Collection entries:
+ + + + + + +

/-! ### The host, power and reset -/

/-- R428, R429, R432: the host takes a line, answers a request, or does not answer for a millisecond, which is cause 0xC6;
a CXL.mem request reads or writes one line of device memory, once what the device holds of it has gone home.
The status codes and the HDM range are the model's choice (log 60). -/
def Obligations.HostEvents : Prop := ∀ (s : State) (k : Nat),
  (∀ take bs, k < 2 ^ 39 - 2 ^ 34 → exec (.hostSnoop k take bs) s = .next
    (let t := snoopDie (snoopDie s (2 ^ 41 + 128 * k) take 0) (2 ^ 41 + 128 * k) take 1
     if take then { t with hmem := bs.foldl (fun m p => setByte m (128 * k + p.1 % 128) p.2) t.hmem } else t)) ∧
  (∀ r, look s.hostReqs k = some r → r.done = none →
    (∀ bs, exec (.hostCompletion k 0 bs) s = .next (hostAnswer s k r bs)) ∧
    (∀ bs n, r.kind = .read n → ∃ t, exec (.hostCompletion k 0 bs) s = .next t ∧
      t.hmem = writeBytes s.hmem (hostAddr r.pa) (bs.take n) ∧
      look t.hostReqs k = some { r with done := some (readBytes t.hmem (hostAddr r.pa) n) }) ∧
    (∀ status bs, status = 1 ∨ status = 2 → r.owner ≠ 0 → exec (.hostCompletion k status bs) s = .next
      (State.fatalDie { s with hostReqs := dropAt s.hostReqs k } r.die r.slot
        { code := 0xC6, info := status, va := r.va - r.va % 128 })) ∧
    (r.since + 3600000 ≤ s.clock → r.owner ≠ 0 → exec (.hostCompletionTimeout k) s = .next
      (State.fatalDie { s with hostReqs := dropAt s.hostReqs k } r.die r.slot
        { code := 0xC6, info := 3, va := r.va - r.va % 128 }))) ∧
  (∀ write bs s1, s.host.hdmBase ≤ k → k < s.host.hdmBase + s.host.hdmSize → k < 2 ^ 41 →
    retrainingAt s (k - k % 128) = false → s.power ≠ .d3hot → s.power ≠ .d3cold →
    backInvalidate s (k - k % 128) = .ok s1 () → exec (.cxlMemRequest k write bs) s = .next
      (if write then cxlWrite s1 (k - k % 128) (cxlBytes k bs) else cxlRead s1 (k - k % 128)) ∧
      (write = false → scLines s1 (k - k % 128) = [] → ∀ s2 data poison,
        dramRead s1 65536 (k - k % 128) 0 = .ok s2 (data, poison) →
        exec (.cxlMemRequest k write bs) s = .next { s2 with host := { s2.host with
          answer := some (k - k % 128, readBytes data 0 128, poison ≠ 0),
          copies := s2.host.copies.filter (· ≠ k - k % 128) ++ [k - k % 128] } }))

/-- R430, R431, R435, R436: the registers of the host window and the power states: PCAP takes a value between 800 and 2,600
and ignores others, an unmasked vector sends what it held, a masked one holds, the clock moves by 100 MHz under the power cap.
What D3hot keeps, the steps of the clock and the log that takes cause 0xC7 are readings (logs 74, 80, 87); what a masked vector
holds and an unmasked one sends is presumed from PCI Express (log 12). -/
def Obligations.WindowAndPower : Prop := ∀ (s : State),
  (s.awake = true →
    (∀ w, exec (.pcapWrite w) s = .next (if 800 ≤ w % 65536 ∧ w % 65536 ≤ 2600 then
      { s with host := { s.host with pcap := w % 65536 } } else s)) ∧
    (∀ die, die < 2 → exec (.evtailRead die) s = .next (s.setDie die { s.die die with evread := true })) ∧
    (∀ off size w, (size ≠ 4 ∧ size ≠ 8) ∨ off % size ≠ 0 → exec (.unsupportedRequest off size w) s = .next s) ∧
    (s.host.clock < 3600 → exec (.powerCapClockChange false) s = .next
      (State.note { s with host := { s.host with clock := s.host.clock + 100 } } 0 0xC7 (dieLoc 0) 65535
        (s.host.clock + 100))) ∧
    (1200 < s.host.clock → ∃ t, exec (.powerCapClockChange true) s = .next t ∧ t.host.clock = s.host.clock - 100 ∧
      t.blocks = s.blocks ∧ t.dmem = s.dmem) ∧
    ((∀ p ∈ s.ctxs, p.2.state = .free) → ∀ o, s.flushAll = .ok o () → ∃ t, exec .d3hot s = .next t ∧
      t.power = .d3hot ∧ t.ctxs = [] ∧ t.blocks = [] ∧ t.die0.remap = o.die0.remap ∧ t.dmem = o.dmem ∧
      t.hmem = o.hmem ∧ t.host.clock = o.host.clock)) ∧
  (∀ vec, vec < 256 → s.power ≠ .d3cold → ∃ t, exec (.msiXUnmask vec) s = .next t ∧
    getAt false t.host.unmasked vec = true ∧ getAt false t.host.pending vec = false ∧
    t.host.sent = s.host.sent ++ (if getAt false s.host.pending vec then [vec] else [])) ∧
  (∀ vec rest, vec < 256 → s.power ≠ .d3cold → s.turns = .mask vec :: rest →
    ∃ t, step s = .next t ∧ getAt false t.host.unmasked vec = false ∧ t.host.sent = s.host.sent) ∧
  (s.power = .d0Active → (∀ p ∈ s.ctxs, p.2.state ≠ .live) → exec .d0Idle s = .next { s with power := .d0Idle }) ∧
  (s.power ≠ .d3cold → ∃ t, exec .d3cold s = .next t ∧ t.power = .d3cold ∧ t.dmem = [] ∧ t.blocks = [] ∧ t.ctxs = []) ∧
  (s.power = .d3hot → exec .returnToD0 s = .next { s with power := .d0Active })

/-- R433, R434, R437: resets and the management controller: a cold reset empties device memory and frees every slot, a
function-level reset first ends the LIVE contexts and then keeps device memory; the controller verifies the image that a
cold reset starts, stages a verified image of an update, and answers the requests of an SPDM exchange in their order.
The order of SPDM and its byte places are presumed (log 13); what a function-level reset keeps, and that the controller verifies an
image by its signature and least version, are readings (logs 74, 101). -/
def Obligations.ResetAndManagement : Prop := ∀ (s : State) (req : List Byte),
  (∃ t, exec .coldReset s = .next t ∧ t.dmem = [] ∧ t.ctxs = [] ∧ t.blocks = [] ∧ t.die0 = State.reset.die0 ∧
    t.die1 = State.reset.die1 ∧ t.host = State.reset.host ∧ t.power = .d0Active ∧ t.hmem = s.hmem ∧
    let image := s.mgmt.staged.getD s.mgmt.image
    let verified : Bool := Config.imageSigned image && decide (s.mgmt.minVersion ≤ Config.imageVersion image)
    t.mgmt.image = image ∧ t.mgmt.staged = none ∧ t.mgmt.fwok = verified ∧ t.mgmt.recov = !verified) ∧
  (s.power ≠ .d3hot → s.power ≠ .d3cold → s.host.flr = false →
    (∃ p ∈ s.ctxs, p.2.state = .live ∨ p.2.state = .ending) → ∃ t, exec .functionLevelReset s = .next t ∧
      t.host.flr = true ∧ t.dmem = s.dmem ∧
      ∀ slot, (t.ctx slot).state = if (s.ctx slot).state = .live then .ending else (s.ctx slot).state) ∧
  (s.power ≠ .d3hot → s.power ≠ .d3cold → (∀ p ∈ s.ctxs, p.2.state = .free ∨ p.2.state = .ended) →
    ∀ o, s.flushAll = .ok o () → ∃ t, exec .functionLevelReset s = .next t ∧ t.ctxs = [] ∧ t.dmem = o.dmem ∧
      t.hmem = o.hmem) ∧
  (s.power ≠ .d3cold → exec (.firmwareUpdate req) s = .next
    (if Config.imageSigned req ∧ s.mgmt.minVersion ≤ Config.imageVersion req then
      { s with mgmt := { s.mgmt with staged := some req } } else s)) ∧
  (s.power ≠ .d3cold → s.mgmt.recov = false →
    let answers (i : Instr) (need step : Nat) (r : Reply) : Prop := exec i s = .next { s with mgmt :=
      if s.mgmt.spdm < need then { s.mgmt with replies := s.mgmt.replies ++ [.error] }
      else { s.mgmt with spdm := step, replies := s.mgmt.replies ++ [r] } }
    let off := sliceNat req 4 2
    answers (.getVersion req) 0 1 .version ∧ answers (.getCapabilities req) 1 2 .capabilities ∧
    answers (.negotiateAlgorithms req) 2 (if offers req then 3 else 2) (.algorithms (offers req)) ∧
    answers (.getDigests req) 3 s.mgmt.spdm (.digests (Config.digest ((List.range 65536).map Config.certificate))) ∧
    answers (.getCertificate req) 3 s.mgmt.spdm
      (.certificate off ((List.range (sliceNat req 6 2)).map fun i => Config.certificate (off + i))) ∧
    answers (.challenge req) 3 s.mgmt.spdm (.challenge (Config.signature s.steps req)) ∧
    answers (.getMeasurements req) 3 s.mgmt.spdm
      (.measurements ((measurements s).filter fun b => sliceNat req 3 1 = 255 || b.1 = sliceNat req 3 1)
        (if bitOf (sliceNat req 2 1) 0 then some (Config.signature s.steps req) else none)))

+ + + + + + +

In the data above, find the line that contains "function-level reset first" and the line that contains "(s.power ≠ .d3hot → s.power ≠ .d3cold → s.host.flr". Repeat exactly those lines and every line between them, and only those.

ANSWER SPACE ->
function-level reset first ends the LIVE contexts and then keeps device memory; the controller verifies the image that a
cold reset starts, stages a verified image of an update, and answers the requests of an SPDM exchange in their order.
The order of SPDM and its byte places are presumed (log 13); what a function-level reset keeps, and that the controller verifies an
image by its signature and least version, are readings (logs 74, 101). -/
def Obligations.ResetAndManagement : Prop := ∀ (s : State) (req : List Byte),
  (∃ t, exec .coldReset s = .next t ∧ t.dmem = [] ∧ t.ctxs = [] ∧ t.blocks = [] ∧ t.die0 = State.reset.die0 ∧
    t.die1 = State.reset.die1 ∧ t.host = State.reset.host ∧ t.power = .d0Active ∧ t.hmem = s.hmem ∧
    let image := s.mgmt.staged.getD s.mgmt.image
    let verified : Bool := Config.imageSigned image && decide (s.mgmt.minVersion ≤ Config.imageVersion image)
    t.mgmt.image = image ∧ t.mgmt.staged = none ∧ t.mgmt.fwok = verified ∧ t.mgmt.recov = !verified) ∧
  (s.power ≠ .d3hot → s.power ≠ .d3cold → s.host.flr = false →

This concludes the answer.